____ Study material
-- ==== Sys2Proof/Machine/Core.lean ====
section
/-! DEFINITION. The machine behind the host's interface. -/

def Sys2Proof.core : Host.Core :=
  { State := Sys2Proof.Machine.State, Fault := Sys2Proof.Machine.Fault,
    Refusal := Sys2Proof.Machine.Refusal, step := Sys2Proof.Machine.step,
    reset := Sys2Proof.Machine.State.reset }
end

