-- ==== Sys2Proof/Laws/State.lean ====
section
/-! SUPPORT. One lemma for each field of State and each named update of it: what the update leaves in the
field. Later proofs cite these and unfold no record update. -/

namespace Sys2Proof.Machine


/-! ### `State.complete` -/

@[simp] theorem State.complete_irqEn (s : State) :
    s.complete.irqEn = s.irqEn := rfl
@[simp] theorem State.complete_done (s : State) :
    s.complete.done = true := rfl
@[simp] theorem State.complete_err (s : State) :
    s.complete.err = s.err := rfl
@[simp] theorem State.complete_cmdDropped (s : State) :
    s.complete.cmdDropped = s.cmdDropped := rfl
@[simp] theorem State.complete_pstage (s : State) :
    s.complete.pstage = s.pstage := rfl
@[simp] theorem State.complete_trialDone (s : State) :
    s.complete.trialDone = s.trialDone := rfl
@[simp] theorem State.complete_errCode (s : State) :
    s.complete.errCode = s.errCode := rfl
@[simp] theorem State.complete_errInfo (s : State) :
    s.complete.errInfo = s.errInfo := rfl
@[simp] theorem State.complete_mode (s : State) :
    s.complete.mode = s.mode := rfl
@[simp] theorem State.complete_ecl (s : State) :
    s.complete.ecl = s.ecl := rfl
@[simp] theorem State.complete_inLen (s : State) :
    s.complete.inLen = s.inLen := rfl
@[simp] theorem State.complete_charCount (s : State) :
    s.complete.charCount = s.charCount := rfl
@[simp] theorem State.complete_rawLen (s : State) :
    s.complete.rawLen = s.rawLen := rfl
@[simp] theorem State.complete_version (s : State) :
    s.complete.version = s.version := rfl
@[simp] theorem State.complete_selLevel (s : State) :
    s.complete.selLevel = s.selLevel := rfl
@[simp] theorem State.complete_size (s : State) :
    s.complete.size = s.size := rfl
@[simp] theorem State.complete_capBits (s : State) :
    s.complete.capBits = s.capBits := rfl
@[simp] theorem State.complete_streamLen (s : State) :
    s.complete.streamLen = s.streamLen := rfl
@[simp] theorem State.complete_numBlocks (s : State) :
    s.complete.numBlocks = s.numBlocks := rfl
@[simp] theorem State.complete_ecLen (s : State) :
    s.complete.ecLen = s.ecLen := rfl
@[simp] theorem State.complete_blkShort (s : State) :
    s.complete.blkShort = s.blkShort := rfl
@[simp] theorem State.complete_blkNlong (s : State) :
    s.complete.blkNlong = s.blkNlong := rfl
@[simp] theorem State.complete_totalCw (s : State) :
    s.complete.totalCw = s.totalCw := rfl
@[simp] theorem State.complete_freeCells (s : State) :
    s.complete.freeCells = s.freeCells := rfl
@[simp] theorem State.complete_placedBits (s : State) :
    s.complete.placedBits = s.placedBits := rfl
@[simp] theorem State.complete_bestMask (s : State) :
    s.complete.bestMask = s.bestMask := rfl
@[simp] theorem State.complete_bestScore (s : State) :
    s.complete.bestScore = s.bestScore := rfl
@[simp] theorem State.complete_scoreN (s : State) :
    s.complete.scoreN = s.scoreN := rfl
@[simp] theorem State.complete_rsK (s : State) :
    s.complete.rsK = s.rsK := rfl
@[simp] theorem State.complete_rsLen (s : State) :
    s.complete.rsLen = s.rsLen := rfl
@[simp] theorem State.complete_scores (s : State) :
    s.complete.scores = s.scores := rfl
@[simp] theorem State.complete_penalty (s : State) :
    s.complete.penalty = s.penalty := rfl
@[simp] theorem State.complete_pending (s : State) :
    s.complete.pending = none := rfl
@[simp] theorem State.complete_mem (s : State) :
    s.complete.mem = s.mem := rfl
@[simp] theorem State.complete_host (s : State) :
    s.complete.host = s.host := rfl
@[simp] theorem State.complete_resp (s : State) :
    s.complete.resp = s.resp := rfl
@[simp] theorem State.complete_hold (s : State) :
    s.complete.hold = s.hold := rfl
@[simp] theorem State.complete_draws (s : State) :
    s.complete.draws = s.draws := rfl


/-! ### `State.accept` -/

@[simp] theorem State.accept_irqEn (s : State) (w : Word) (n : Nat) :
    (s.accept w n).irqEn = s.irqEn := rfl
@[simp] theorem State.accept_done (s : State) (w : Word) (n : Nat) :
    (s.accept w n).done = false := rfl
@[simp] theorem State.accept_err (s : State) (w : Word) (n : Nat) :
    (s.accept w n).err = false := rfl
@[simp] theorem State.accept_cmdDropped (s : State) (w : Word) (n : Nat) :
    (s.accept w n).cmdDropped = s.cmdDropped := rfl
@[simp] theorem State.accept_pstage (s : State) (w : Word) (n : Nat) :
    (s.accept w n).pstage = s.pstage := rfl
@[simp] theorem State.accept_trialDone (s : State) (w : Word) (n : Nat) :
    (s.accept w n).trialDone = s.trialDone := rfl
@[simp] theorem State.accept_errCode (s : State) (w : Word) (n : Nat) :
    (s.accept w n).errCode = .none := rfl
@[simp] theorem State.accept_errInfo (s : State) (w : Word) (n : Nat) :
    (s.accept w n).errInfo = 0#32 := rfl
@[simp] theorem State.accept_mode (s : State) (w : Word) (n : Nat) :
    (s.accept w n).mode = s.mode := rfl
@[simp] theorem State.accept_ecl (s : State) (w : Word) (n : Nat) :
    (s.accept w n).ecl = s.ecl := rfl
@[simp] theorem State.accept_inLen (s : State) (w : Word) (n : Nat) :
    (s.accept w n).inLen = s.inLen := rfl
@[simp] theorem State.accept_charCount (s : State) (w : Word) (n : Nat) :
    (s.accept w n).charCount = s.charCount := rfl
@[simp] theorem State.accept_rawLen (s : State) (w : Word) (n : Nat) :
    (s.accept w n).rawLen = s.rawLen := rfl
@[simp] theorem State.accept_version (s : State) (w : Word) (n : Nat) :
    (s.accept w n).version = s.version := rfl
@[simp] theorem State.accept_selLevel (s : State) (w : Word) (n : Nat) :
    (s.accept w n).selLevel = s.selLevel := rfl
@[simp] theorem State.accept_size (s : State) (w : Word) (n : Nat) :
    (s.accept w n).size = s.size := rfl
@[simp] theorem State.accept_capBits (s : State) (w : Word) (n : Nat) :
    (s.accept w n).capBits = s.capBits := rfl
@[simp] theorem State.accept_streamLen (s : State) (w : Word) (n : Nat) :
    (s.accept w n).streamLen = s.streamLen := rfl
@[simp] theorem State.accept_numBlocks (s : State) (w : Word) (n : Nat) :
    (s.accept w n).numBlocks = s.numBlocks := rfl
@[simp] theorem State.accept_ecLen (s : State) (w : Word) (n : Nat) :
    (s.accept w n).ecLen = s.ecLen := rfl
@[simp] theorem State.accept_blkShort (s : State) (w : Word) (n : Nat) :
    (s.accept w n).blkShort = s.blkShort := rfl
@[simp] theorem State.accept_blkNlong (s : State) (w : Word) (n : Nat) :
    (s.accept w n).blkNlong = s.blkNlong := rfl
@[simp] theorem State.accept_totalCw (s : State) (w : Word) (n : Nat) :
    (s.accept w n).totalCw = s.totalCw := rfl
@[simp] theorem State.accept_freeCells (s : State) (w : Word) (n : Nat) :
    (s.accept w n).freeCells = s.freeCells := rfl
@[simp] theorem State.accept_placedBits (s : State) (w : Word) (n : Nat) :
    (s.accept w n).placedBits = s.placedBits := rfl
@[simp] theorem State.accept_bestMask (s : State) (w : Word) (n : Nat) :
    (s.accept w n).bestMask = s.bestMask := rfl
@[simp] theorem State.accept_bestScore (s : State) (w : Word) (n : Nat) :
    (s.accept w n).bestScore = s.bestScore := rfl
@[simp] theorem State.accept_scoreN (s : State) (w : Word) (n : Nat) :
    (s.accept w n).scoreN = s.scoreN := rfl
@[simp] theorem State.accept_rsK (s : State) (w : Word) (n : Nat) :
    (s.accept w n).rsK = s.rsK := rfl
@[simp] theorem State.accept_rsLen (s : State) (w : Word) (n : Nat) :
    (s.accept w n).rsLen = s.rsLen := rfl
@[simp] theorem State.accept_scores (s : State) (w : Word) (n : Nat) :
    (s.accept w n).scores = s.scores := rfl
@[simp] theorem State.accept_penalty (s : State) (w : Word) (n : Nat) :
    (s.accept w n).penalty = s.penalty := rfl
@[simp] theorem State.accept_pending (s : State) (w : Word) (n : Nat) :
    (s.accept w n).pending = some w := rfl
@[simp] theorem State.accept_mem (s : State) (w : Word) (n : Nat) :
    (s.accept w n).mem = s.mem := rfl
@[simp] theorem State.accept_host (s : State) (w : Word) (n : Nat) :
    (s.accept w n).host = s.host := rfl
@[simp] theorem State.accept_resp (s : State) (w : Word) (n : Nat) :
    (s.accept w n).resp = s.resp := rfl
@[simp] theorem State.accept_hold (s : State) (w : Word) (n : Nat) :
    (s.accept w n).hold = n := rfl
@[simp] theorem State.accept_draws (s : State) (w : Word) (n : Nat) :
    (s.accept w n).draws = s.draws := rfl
________
_Task statement_. The lines running from the start of the data through the one that contains "s.complete.rawLen = s.rawLen := rfl" should be reproduced exactly, and only those.

_Response to this task_.
-- ==== Sys2Proof/Machine/Core.lean ====
section
/-! DEFINITION. The machine behind the host's interface. -/

def Sys2Proof.core : Host.Core :=
  { State := Sys2Proof.Machine.State, Fault := Sys2Proof.Machine.Fault,
    Refusal := Sys2Proof.Machine.Refusal, step := Sys2Proof.Machine.step,
    reset := Sys2Proof.Machine.State.reset }
end

-- ==== Sys2Proof/Laws/State.lean ====
section
/-! SUPPORT. One lemma for each field of State and each named update of it: what the update leaves in the
field. Later proofs cite these and unfold no record update. -/

namespace Sys2Proof.Machine


/-! ### `State.complete` -/

@[simp] theorem State.complete_irqEn (s : State) :
    s.complete.irqEn = s.irqEn := rfl
@[simp] theorem State.complete_done (s : State) :
    s.complete.done = true := rfl
@[simp] theorem State.complete_err (s : State) :
    s.complete.err = s.err := rfl
@[simp] theorem State.complete_cmdDropped (s : State) :
    s.complete.cmdDropped = s.cmdDropped := rfl
@[simp] theorem State.complete_pstage (s : State) :
    s.complete.pstage = s.pstage := rfl
@[simp] theorem State.complete_trialDone (s : State) :
    s.complete.trialDone = s.trialDone := rfl
@[simp] theorem State.complete_errCode (s : State) :
    s.complete.errCode = s.errCode := rfl
@[simp] theorem State.complete_errInfo (s : State) :
    s.complete.errInfo = s.errInfo := rfl
@[simp] theorem State.complete_mode (s : State) :
    s.complete.mode = s.mode := rfl
@[simp] theorem State.complete_ecl (s : State) :
    s.complete.ecl = s.ecl := rfl
@[simp] theorem State.complete_inLen (s : State) :
    s.complete.inLen = s.inLen := rfl
@[simp] theorem State.complete_charCount (s : State) :
    s.complete.charCount = s.charCount := rfl
@[simp] theorem State.complete_rawLen (s : State) :
    s.complete.rawLen = s.rawLen := rfl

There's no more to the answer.